Due to a lack of “o” (/ɔ/) and “u” (/Ω/) in the stimuli only “a” (/a/), “e” (/ε/) and “i” (/I/) were cut-out of the fragments with 0.5 s of silence at the beginning and the end using the Avisoft-SASLab-Pro Version 4.52 (Avisoft Bioacoustics, Berlin, Germany). Nine hundred ninety-seven vowels from the different speakers were selected that had a mean duration of 0.082 s (SD = 0.041 s, range = 0.022–0.393 s).

The formant analysis was done using Praat 5.1.11 (Boersma and Weenink, 2009) in combination with the quantify formants script of the GSU Praat tools 1.9 (Owren, 2008), a script package that allows batch processing during measurements.
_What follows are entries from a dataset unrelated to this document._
-- ==== Sys2Proof/WellFormed.lean ====
section
/-! DEFINITION. Which operations have an encoding: an INVALID byte is none of the five commands (spec/30_encoding.md
R111, R115), and each numeric or list operand fits its field (the operand fields of port operations: log entry 8). -/

namespace Sys2Proof

/-- A number fits a 32-bit operand field. -/
def fitsWord (n : Nat) : Bool := decide (n < 2 ^ 32)

/-- A number fits a 16-bit operand field. -/
def fitsHalf (n : Nat) : Bool := decide (n < 2 ^ 16)

/-- A `maxBytes` operand fits its field; `INF` always does. -/
def Limit.wf : Limit → Bool
  | .upTo n => fitsWord n
  | .inf => true

/-- The five bytes of R111's exact rows. -/
def isCommandByte (b : Byte) : Bool := b == 0x01 || b == 0x02 || b == 0x03 || b == 0x04 || b == 0x05

/-- An operation every part of which its encoding can hold. -/
def Instr.wf : Instr → Bool
  | .ping => true
  | .uptime => true
  | .status => true
  | .readlog => true
  | .sendcode _ _ _ => true
  | .invalid b => !isCommandByte b
  | .reset => true
  | .fifoInit capacity => fitsWord capacity
  | .fifoInsert data => fitsHalf data.length
  | .fifoAvail => true
  | .fifoFree => true
  | .fifoReadDrain maxBytes counts => maxBytes.wf && fitsHalf counts.length && counts.all fitsHalf
  | .fifoRead maxBytes => maxBytes.wf
  | .fifoReset => true
  | .logAppend eventBytes => fitsHalf eventBytes.length
  | .logDrain => true
  | .peEdge _ => true
  | .peSend _ _ _ => true
  | .indPulse durationTicks => fitsWord durationTicks
  | .tmrTick => true
  | .mainPoll => true
  | .hostByte _ => true

end Sys2Proof
end

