-- ==== Sys2Proof/Machine/EventLog.lean ====
section
/-! DEFINITION. The event log (spec/41_event_log.md R190 to R199): LOG_APPEND with its overflow recovery, the two steps of
LOG_DRAIN, and READLOG, through which the host reaches it (spec/44_commands.md R297). -/

namespace Sys2Proof.Machine

/-- OverflowRecovery (R191). -/
def overflowRecovery (s : State) : State := setFifo s.fifo.clear (setLogOverflow s)

/-- LOG_APPEND (R190), one atomic step of the calling agent (R94). -/
def logAppend (eventBytes : List Byte) (s : State) : State :=
  let w := s.fifo.writtenCount s.size eventBytes
  let t := setFifo (s.fifo.insert s.size eventBytes) s
  if w < eventBytes.length then overflowRecovery t else t

/-- The length of the next chunk: `min(run, 255)` (R196). -/
def chunkLength (s : State) : Nat := min (s.fifo.avail s.size) 255

/-- RL_EMIT with data available (R196): send the chunk, leave `tail` where it is. -/
def emitChunk (s : State) : State :=
  let len := chunkLength s
  let t := transmit (BitVec.ofNat 8 len :: s.fifo.run s.size len) s
  { t with fifo := { t.fifo with readOpen := true },
           seq := { t.seq with chunkLen := BitVec.ofNat 8 len, phase := .rlAdvance } }

/-- RL_EMIT with the FIFO empty (R197): send the terminator and clear `LOG_OVERFLOW`. -/
def emitTerminator (s : State) : State := setPhase .poll (clearLogOverflow (transmit [0x00] s))

/-- RL_ADVANCE (R198): advance `tail` past the chunk, or raise `RESET_DURING_READ`. -/
def advanceChunk (s : State) : State :=
  let t := setFifo { s.fifo with readOpen := false } s
  if s.fifo.spoiled then raiseFault .resetDuringRead t
  else setPhase .rlEmit (setFifo (t.fifo.advance s.size s.seq.chunkLen.toNat) t)

/-- MAIN is in one of the drain's two phases. -/
def drainEnabled (s : State) : Bool := s.seq.phase == .rlEmit || s.seq.phase == .rlAdvance

/-- The drain step MAIN's phase gives (R195). -/
def drainStep (s : State) : State :=
  if s.seq.phase = .rlAdvance then advanceChunk s
  else if s.fifo.avail s.size = 0 then emitTerminator s
  else emitChunk s

/-! ### Meanings -/

/-- LOG_APPEND (R190): the written count is returned, also when the append overflows. -/
def execLogAppend (eventBytes : List Byte) (s : State) : Result :=
  coreStep s (.next (giveResult (.count (s.fifo.writtenCount s.size eventBytes)) (logAppend eventBytes s)))

/-- LOG_DRAIN (R195): one RL_EMIT or RL_ADVANCE step of MAIN. -/
def execLogDrain (s : State) : Result := mainStep s (drainEnabled s) (drainStep s)

/-- READLOG (R297): MAIN performs LOG_DRAIN, one step at a time. -/
def execReadlog (s : State) : Result := mainStep s (drainEnabled s) (drainStep s)

end Sys2Proof.Machine
end

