-- ==== Sys2Proof/Laws/Exec.lean ====
section
/-! SUPPORT. What each operation answers where its agent has a step, one lemma per meaning, and how runs compose. -/

namespace Sys2Proof.Machine

/-! ### The FIFO standing alone -/

theorem exec_fifoInsert {s : State} (data : List Byte) (h : FifoReady s) :
    exec (.fifoInsert data) s = .next (giveResult (.count (s.fifo.writtenCount s.size data))
      (setFifo (s.fifo.insert s.size data) s)) := fifoStep_of_ready _ h

theorem exec_fifoAvail {s : State} (h : FifoReady s) :
    exec .fifoAvail s = .next (giveResult (.count (s.fifo.avail s.size)) s) := fifoStep_of_ready _ h

theorem exec_fifoFree {s : State} (h : FifoReady s) :
    exec .fifoFree s = .next (giveResult (.count (s.fifo.free s.size)) s) := fifoStep_of_ready _ h

theorem exec_fifoReset {s : State} (h : FifoReady s) : exec .fifoReset s = .next (setFifo s.fifo.clear s) :=
  fifoStep_of_ready _ h

theorem exec_fifoReadDrain {s : State} (m : Limit) (cs : List Nat) (h : FifoReady s) :
    exec (.fifoReadDrain m cs) s = .next (
      if (s.fifo.readDrain s.size m (listedConsumer cs)).overconsumed then
        raiseFault .drainOverconsume (setFifo (s.fifo.readDrain s.size m (listedConsumer cs)).fifo s)
      else giveResult (.drained (s.fifo.readDrain s.size m (listedConsumer cs)).total
        (s.fifo.readDrain s.size m (listedConsumer cs)).runs)
        (setFifo (s.fifo.readDrain s.size m (listedConsumer cs)).fifo s)) := fifoStep_of_ready _ h

theorem exec_fifoRead {s : State} (m : Limit) (h : FifoReady s) (hl : FifoLegal s) :
    exec (.fifoRead m) s = .next (giveResult (.bytes (s.logBytes.take (Limit.cap m 0 s.logBytes.length)))
      (setFifo (s.fifo.advance s.size (Limit.cap m 0 s.logBytes.length)) s)) := by
  obtain ⟨_, e2, e3⟩ := Fifo.readDrain_copy m s.fifo h.size_le hl.1 hl.2
  rw [exec, execFifoRead, fifoStep_of_ready _ h]
  simp only [State.logBytes, Fifo.contents_length, e2, e3]

/-! ### The LOG -/

theorem exec_logAppend {s : State} (record : List Byte) (h : Ready s) :
    exec (.logAppend record) s = .next (giveResult (.count (s.fifo.writtenCount s.size record)) (logAppend record s)) :=
  coreStep_of_ready _ h

/-- READLOG and LOG_DRAIN take the drain step MAIN's phase gives. -/
theorem exec_drain {s : State} {i : Instr} (hi : i = .readlog ∨ i = .logDrain) (h : Ready s) :
    exec i s = .next (if drainEnabled s then drainStep s else s) := by
  rcases hi with rfl | rfl <;> exact mainStep_of_ready _ _ h

theorem chunkLength_eq (s : State) : chunkLength s = min (s.fifo.avail s.size) 255 := rfl

/-! ### The engine and the indicator -/

theorem exec_peEdge {s : State} (rxLow : Bool) (h : Ready s) : exec (.peEdge rxLow) s = .next (edgeStep rxLow s) :=
  coreStep_of_ready _ h

theorem exec_peSend {s : State} (c h u : Byte) (hr : Ready s) :
    exec (.peSend c h u) s = .next (if sendEnabled s then sendStep (latchArgs c h u s) else s) :=
  mainStep_of_ready _ _ hr

theorem exec_tmrTick {s : State} (h : Ready s) : exec .tmrTick s = .next (tickStep s) := coreStep_of_ready _ h

theorem exec_indPulse {s : State} (d : Nat) (h : Ready s) : exec (.indPulse d) s =
    if 65535 < d then .refused .pulseTooLong
    else .next { s with ind := { s.ind with remaining := BitVec.ofNat 16 d } } := coreStep_of_ready _ h

/-- Everything a tick does (R271): `uptime`, `remaining`, and a pulse in `indTrace`. -/
theorem tickStep_eq (s : State) : ∃ (v : BitVec 32) (r : BitVec 16),
    v.toNat = (s.ind.uptime.toNat + 1) % 2 ^ 32 ∧ r.toNat = s.ind.remaining.toNat - 1 ∧
    tickStep s = { s with
      ind := { remaining := r, uptime := v, indOut := false }
      ports := { s.ports with indTrace :=
        if 0 < s.ind.remaining.toNat ∧ v.toNat % 8 = 0 then s.ports.indTrace ++ [v] else s.ports.indTrace } } := by
  have h8 : eighthTick (s.ind.uptime + 1) = decide ((s.ind.uptime + 1).toNat % 8 = 0) := by
    rw [eighthTick, Bool.eq_iff_iff, beq_iff_eq, ← BitVec.toNat_inj]; simp
  by_cases h0 : s.ind.remaining = 0
  · refine ⟨s.ind.uptime + 1, s.ind.remaining, BitVec.toNat_add .., by rw [h0]; rfl, ?_⟩
    simp [tickStep, h0]
  · have hn : s.ind.remaining.toNat ≠ 0 := fun e => h0 (BitVec.eq_of_toNat_eq (by simpa using e))
    refine ⟨s.ind.uptime + 1, s.ind.remaining - 1, BitVec.toNat_add .., by rw [BitVec.toNat_sub]; simp; omega, ?_⟩
    rw [tickStep, if_neg h0, h8]
    by_cases h : (s.ind.uptime + 1).toNat % 8 = 0
    · rw [if_pos (by simpa using h), if_pos ⟨by omega, h⟩]; rfl
    · rw [if_neg (by simpa using h), if_neg (fun e => h e.2)]

/-! ### Host commands -/

theorem exec_hostByte {s : State} (b : Byte) (h : Ready s) : exec (.hostByte b) s = .next (arrive b s) :=
  coreStep_of_ready _ h

theorem exec_mainPoll {s : State} (h : Ready s) :
    exec .mainPoll s = .next (if s.seq.phase == .poll && hasPendingData s then pollStep s else s) :=
  mainStep_of_ready _ _ h

theorem exec_ping {s : State} (h : Ready s) :
    exec .ping s = .next (if s.seq.phase == .ping then pingStep s else s) := mainStep_of_ready _ _ h

theorem exec_uptime {s : State} (h : Ready s) :
    exec .uptime s = .next (if s.seq.phase == .uptime then uptimeStep s else s) := mainStep_of_ready _ _ h

theorem exec_status {s : State} (h : Ready s) :
    exec .status s = .next (if s.seq.phase == .status then statusStep s else s) := mainStep_of_ready _ _ h

theorem exec_invalid {s : State} (b : Byte) (h : Ready s) : exec (.invalid b) s =
    .next (if s.seq.phase == .invalid then invalidStep { s with seq := { s.seq with cmdByte := b } } else s) :=
  mainStep_of_ready _ _ h

theorem exec_sendcode {s : State} (c h u : Byte) (hr : Ready s) :
    exec (.sendcode c h u) s = .next (if sendcodeEnabled s then sendcodeStep (latchArgs c h u s) else s) :=
  mainStep_of_ready _ _ hr

theorem exec_reset {s : State} (h : Ready s) : exec .reset s = .next (bootStep s) := coreStep_of_ready _ h

/-- RESET's result (R66, R370, R371). -/
theorem bootStep_eq {s : State} (h : Ready s) :
    bootStep s = { clearState s with
      fifo := { store := [(0, 0x01)], epoch := s.fifo.epoch + 1, head := 1, tail := 0, readOpen := false,
                spoiled := false } } := by
  have h1 : 5 ≤ s.cfg.capacity := h.size_ge
  have hc : (clearState s).fifo.init.count s.cfg.capacity = 0 := by
    simp [Fifo.count, clearState, State.cleared, Fifo.init]
  have hf : (clearState s).fifo.init.freeTotal s.cfg.capacity = s.cfg.capacity - 1 := by simp [Fifo.freeTotal, hc]
  have hw : (clearState s).fifo.init.writtenCount s.cfg.capacity startupRecord = 1 := by
    simp [Fifo.writtenCount, hf, startupRecord]; omega
  have hm : 1 % s.cfg.capacity = 1 := Nat.mod_eq_of_lt (by omega)
  rw [bootStep, logAppend_fits (by simp [State.size, clearState, State.cleared] at *; rw [hf]; simp [startupRecord]; omega)]
  simp only [setFifo, State.size, show (clearState s).cfg = s.cfg from rfl, Fifo.insert, hw]
  simp [Fifo.init, startupRecord, clearState, State.cleared, writeRun, Memory.write, indexAdd, hm]

/-! ### What lets an operation answer a next state -/

/-- Every operation but the FIFO's own needs the whole core ready. -/
theorem exec_next_ready {i : Instr} {s t : State} (h : exec i s = .next t) (hi : fifoOnly i = false) : Ready s := by
  cases i <;> first | exact (coreStep_next h).1 | exact (mainStep_next h).1 | cases hi

/-- A fault already raised leaves no step. -/
theorem exec_next_noFault {i : Instr} {s t : State} (h : exec i s = .next t) : s.faults = [] := by
  cases i <;> first | exact (coreStep_next h).1.1 | exact (mainStep_next h).1.1 | exact (fifoStep_next h).1.1

/-- The next state each operation answers, where it answers one. -/
def effect (i : Instr) (s : State) : State :=
  match i with
  | .ping => if s.seq.phase == .ping then pingStep s else s
  | .uptime => if s.seq.phase == .uptime then uptimeStep s else s
  | .status => if s.seq.phase == .status then statusStep s else s
  | .readlog => if drainEnabled s then drainStep s else s
  | .sendcode c h u => if sendcodeEnabled s then sendcodeStep (latchArgs c h u s) else s
  | .invalid b => if s.seq.phase == .invalid then invalidStep { s with seq := { s.seq with cmdByte := b } } else s
  | .reset => bootStep s
  | .fifoInit _ => setFifo s.fifo.init s
  | .fifoInsert d => giveResult (.count (s.fifo.writtenCount s.size d)) (setFifo (s.fifo.insert s.size d) s)
  | .fifoAvail => giveResult (.count (s.fifo.avail s.size)) s
  | .fifoFree => giveResult (.count (s.fifo.free s.size)) s
  | .fifoReadDrain m cs =>
    if (s.fifo.readDrain s.size m (listedConsumer cs)).overconsumed then
      raiseFault .drainOverconsume (setFifo (s.fifo.readDrain s.size m (listedConsumer cs)).fifo s)
    else giveResult (.drained (s.fifo.readDrain s.size m (listedConsumer cs)).total
        (s.fifo.readDrain s.size m (listedConsumer cs)).runs)
        (setFifo (s.fifo.readDrain s.size m (listedConsumer cs)).fifo s)
  | .fifoRead m =>
    giveResult (.bytes (s.fifo.readDrain s.size m copyConsumer).taken) (setFifo (s.fifo.readDrain s.size m copyConsumer).fifo s)
  | .fifoReset => setFifo s.fifo.clear s
  | .logAppend d => giveResult (.count (s.fifo.writtenCount s.size d)) (logAppend d s)
  | .logDrain => if drainEnabled s then drainStep s else s
  | .peEdge l => edgeStep l s
  | .peSend c h u => if sendEnabled s then sendStep (latchArgs c h u s) else s
  | .indPulse d => { s with ind := { s.ind with remaining := BitVec.ofNat 16 d } }
  | .tmrTick => tickStep s
  | .mainPoll => if s.seq.phase == .poll && hasPendingData s then pollStep s else s
  | .hostByte b => arrive b s

/-- The one inversion lemma of `exec`: a next state is the operation's effect. -/
theorem exec_next {i : Instr} {s t : State} (h : exec i s = .next t) : t = effect i s := by
  cases i with
  | fifoInit n =>
    obtain ⟨_, h⟩ := fifoStep_next h
    split at h
    · exact (Host.Outcome.next.inj h).symm
    · cases h
  | indPulse d =>
    obtain ⟨_, h⟩ := coreStep_next h
    split at h
    · cases h
    · exact (Host.Outcome.next.inj h).symm
  | _ => first
    | exact (Host.Outcome.next.inj (coreStep_next h).2).symm
    | exact (mainStep_next h).2
    | exact (Host.Outcome.next.inj (fifoStep_next h).2).symm

/-! ### Runs -/

theorem execAll_append (is js : List Instr) (s : State) :
    execAll (is ++ js) s =
      match execAll is s with
      | .next t => execAll js t
      | .fault r => .fault r
      | .refused r => .refused r := by
  induction is generalizing s with
  | nil => rfl
  | cons i is ih =>
    simp only [List.cons_append, execAll]
    cases exec i s <;> simp [ih]

/-- A run of two parts that both answer next. -/
theorem execAll_append_next {is js : List Instr} {s t u : State} (h : execAll is s = .next t) (h' : execAll js t = .next u) :
    execAll (is ++ js) s = .next u := by rw [execAll_append, h]; exact h'

end Sys2Proof.Machine
end

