theorem lt_of_fitsHalf {n : Nat} (h : fitsHalf n = true) : n < 65536 := of_decide_eq_true h

theorem takeArgs_cons (mk : Byte → Byte → Byte → Instr) (c h u : Byte) (rest : List Byte) :
    takeArgs mk (c :: h :: u :: rest) = .ok (mk c h u, rest) := rfl

/-- The operand bytes of FIFO_READ_DRAIN: the limit, then the consumer's counts behind their number (log entry 9). -/
theorem decodeOperands_fifoReadDrain {m : Limit} {cs : List Nat} (hm : m.wf = true) (hn : fitsHalf cs.length = true)
    (hcs : ∀ c ∈ cs, fitsHalf c = true) (lead : Byte) (rest : List Byte) :
    decodeOperands .fifoReadDrain lead ((Instr.fifoReadDrain m cs).operandBytes ++ rest) =
      .ok (.fifoReadDrain m cs, rest) := by
  simp only [decodeOperands, Instr.operandBytes, List.append_assoc, takeLimit_putLimit hm,
    takeHalf_putHalf (lt_of_fitsHalf hn), takeHalves_putHalves cs rest fun c hc => lt_of_fitsHalf (hcs c hc),
    Parsed.andThen_ok]

/-- A well-formed operation's operand bytes are read back, and the bytes after them are left. -/
theorem decodeOperands_operandBytes {i : Instr} (h : i.wf = true) (rest : List Byte) :
    decodeOperands i.opcode i.lead (i.operandBytes ++ rest) = .ok (i, rest) := by
  cases i with
  | fifoInit n | indPulse n =>
    simp only [Instr.opcode, decodeOperands, Instr.operandBytes, takeWord_putWord (lt_of_fitsWord h), Parsed.andThen_ok]
  | fifoInsert d | logAppend d =>
    simp only [Instr.opcode, decodeOperands, Instr.operandBytes, takeBlock_putBlock (lt_of_fitsHalf h), Parsed.andThen_ok]
  | fifoReadDrain m cs =>
    simp only [Instr.wf, Bool.and_eq_true, List.all_eq_true] at h
    obtain ⟨⟨hm, hn⟩, hcs⟩ := h
    exact decodeOperands_fifoReadDrain hm hn hcs _ rest
  | fifoRead m =>
    have hm : m.wf = true := h
    simp only [Instr.opcode, decodeOperands, Instr.operandBytes, takeLimit_putLimit hm, Parsed.andThen_ok]
  | peEdge l => cases l <;> rfl
  | sendcode c a u | peSend c a u => exact takeArgs_cons _ c a u rest
  | ping | uptime | status | readlog | invalid _ | reset | fifoAvail | fifoFree | fifoReset | logDrain | tmrTick
  | mainPoll | hostByte _ => rfl

/-- Settles O1: the first byte selects the operation's own row, and that row's operands are read back. -/
theorem decodeEncodeRoundTrip : Obligations.DecodeEncodeRoundTrip :=
  fun _ rest h => (Laws.LeadByte.decode_lead h rest).trans (decodeOperands_operandBytes h rest)

/-! ### The command byte -/

theorem decodeHost_cons_of_not_command {b : Byte} (h : isCommandByte b = false) (rest : List Byte) :
    decodeHost (b :: rest) = .ok (.invalid b, rest) := by
  rw [decodeHost, Laws.LeadByte.hostOpcode_of_not_command h]; rfl

theorem commandPhase_of_not_command {b : Byte} (h : isCommandByte b = false) : Machine.commandPhase b = .invalid := by
  rw [Machine.commandPhase, Laws.LeadByte.hostOpcode_of_not_command h]; rfl

/-- Settles O3: row by row of R111, where a byte of no exact row falls to INVALID. -/
theorem commandByteTable : Obligations.CommandByteTable := by
  intro b rest
  refine ⟨?ping, ?uptime, ?status, ?readlog, ?sendcode, ?invalid⟩
  case ping | uptime | status | readlog => rintro rfl; exact ⟨rfl, rfl⟩
  case sendcode => rintro rfl; exact ⟨rfl, fun _ _ _ => rfl⟩
  case invalid =>
    intro h1 h2 h3 h4 h5
    have hb : isCommandByte b = false := by
      simp only [isCommandByte, Bool.or_eq_false_iff, beq_eq_false_iff_ne]
      exact ⟨⟨⟨⟨h1, h2⟩, h3⟩, h4⟩, h5⟩
    exact ⟨decodeHost_cons_of_not_command hb rest, commandPhase_of_not_command hb⟩

end Sys2Proof
end

section
/-! The lookup tables and the frame (spec/30_encoding.md R126 to R133). -/
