/-- The code of each Orient. -/
def Orient.code : Orient → BitVec 2
  | .k => 0#2
  | .m => 1#2
/-- The Orient of a code, if it is listed. -/
def Orient.ofCode? (c : BitVec 2) : Option Orient :=
  match c.toNat with
  | 0 => some .k
  | 1 => some .m
  | _ => none

/-- The code of each TileCls. -/
def TileCls.code : TileCls → BitVec 4
  | .f => 0#4
  | .i => 1#4
/-- The TileCls of a code, if it is listed. -/
def TileCls.ofCode? (c : BitVec 4) : Option TileCls :=
  match c.toNat with
  | 0 => some .f
  | 1 => some .i
  | _ => none

/-- The code of each MstatSel. -/
def MstatSel.code : MstatSel → BitVec 4
  | .claims => 0#4
  | .unit => 1#4
  | .fault => 2#4
/-- The MstatSel of a code, if it is listed. -/
def MstatSel.ofCode? (c : BitVec 4) : Option MstatSel :=
  match c.toNat with
  | 0 => some .claims
  | 1 => some .unit
  | 2 => some .fault
  | _ => none

/-- The code of each SxOp. -/
def SxOp.code : SxOp → BitVec 4
  | .sum => 0#4
  | .max => 1#4
/-- The SxOp of a code, if it is listed. -/
def SxOp.ofCode? (c : BitVec 4) : Option SxOp :=
  match c.toNat with
  | 0 => some .sum
  | 1 => some .max
  | _ => none

/-- The code of each SxFmt. -/
def SxFmt.code : SxFmt → BitVec 4
  | .f32 => 0#4
  | .f16 => 2#4
  | .bf16 => 3#4
  | .e4m3 => 4#4
  | .e5m2 => 5#4
  | .s8 => 9#4
  | .z8 => 10#4
  | .s32 => 14#4
/-- The SxFmt of a code, if it is listed. -/
def SxFmt.ofCode? (c : BitVec 4) : Option SxFmt :=
  match c.toNat with
  | 0 => some .f32
  | 2 => some .f16
  | 3 => some .bf16
  | 4 => some .e4m3
  | 5 => some .e5m2
  | 9 => some .s8
  | 10 => some .z8
  | 14 => some .s32
  | _ => none

/-- The code of each Comb. -/
def Comb.code : Comb → BitVec 4
  | .or => 0#4
  | .and => 1#4
  | .max => 2#4
  | .min => 3#4
  | .minplus => 4#4
  | .sum => 5#4
  | .wsum => 6#4
/-- The Comb of a code, if it is listed. -/
def Comb.ofCode? (c : BitVec 4) : Option Comb :=
  match c.toNat with
  | 0 => some .or
  | 1 => some .and
  | 2 => some .max
  | 3 => some .min
  | 4 => some .minplus
  | 5 => some .sum
  | 6 => some .wsum
  | _ => none

/-- The code of each Scope. -/
def Scope.code : Scope → BitVec 2
  | .core => 0#2
  | .cluster => 1#2
  | .part => 2#2
/-- The Scope of a code, if it is listed. -/
def Scope.ofCode? (c : BitVec 2) : Option Scope :=
  match c.toNat with
  | 0 => some .core
  | 1 => some .cluster
  | 2 => some .part
  | _ => none

/-- The code of each MkForm. -/
def MkForm.code : MkForm → BitVec 4
  | .bit => 0#4
  | .vec => 1#4
/-- The MkForm of a code, if it is listed. -/
def MkForm.ofCode? (c : BitVec 4) : Option MkForm :=
  match c.toNat with
  | 0 => some .bit
  | 1 => some .vec
  | _ => none

/-- The code of each NdField. -/
def NdField.code : NdField → BitVec 3
  | .hdr => 0#3
  | .attr => 1#3
  | .mb => 2#3
  | .mv => 3#3
/-- The NdField of a code, if it is listed. -/
def NdField.ofCode? (c : BitVec 3) : Option NdField :=
  match c.toNat with
  | 0 => some .hdr
  | 1 => some .attr
  | 2 => some .mb
  | 3 => some .mv
  | _ => none

/-- The code of each EdField. -/
def EdField.code : EdField → BitVec 3
  | .edge => 0#3
  | .weight => 1#3
/-- The EdField of a code, if it is listed. -/
def EdField.ofCode? (c : BitVec 3) : Option EdField :=
  match c.toNat with
  | 0 => some .edge
  | 1 => some .weight
  | _ => none

/-- The code of each FldSz. -/
def FldSz.code : FldSz → BitVec 4
  | .w8 => 0#4
  | .w16 => 1#4
  | .w32 => 2#4
  | .w64 => 3#4
  | .w128 => 4#4
  | .s8 => 5#4
  | .s16 => 6#4
  | .f32 => 7#4
  | .f64 => 8#4
  | .bf16 => 9#4
/-- The FldSz of a code, if it is listed. -/
def FldSz.ofCode? (c : BitVec 4) : Option FldSz :=
  match c.toNat with
  | 0 => some .w8
  | 1 => some .w16
  | 2 => some .w32
  | 3 => some .w64
  | 4 => some .w128
  | 5 => some .s8
  | 6 => some .s16
  | 7 => some .f32
  | 8 => some .f64
  | 9 => some .bf16
  | _ => none

/-- The code of each FatSz. -/
def FatSz.code : FatSz → BitVec 1
  | .w32 => 0#1
  | .w64 => 1#1
/-- The FatSz of a code, if it is listed. -/
def FatSz.ofCode? (c : BitVec 1) : Option FatSz :=
  match c.toNat with
  | 0 => some .w32
  | 1 => some .w64
  | _ => none

/-- The code of each Csr. -/
def Csr.code : Csr → BitVec 12
  | .gangstat => 16#12
  | .gangloc => 17#12
  | .ganggrp => 18#12
  | .rndctl => 20#12
  | .sigfloor => 21#12
  | .memctl => 22#12
  | .idxcnt => 23#12
  | .gangprio => 24#12
  | .tcause => 32#12
  | .tpc => 33#12
  | .tlane => 34#12
  | .tinfo0 => 35#12
  | .tinfo1 => 36#12
  | .tinfo2 => 37#12
  | .tinfo3 => 38#12
  | .tstat => 39#12
  | .partsys => 48#12
  | .cycle => 49#12
  | .mxwake => 64#12
  | .mxbudget => 65#12
  | .nodecfg => 66#12
  | .schedctl => 67#12
  | .balstat => 68#12
/-- The Csr of a code, if it is listed. -/
def Csr.ofCode? (c : BitVec 12) : Option Csr :=
  match c.toNat with
  | 16 => some .gangstat
  | 17 => some .gangloc
  | 18 => some .ganggrp
  | 20 => some .rndctl
  | 21 => some .sigfloor
  | 22 => some .memctl
  | 23 => some .idxcnt
  | 24 => some .gangprio
  | 32 => some .tcause
  | 33 => some .tpc
  | 34 => some .tlane
  | 35 => some .tinfo0
  | 36 => some .tinfo1
  | 37 => some .tinfo2
  | 38 => some .tinfo3
  | 39 => some .tstat
  | 48 => some .partsys
  | 49 => some .cycle
  | 64 => some .mxwake
  | 65 => some .mxbudget
  | 66 => some .nodecfg
  | 67 => some .schedctl
  | 68 => some .balstat
  | _ => none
Before measuring the formant locations and the bandwidths, the stimuli were pre-emphasized with 6 db per octave beginning with 50 Hz, to amplify the higher frequencies. The formants were calculated using an algorithm by Burg (Press et al., 1992) with the following settings: maximal number of formants: 5, maximal value of formants: 5000 Hz for male speakers, 5500 Hz for female speakers, window length: 0.025 s, window placement: around peak amplitude. A pretest with a selection of files was performed to identify the appropriate settings. During the calculations, all measurements were checked visually using broadband spectrograms with overlaid formant structures generated in the Praat sound editor. For 86.66% of all measurements (864 out of 997 vowels) the first two formants were calculated correctly. The high number of miscalculations, mostly concerning the vowel “i,” is explained by the bad quality of the vowels, which were partly quite short, noisy, or poorly articulated.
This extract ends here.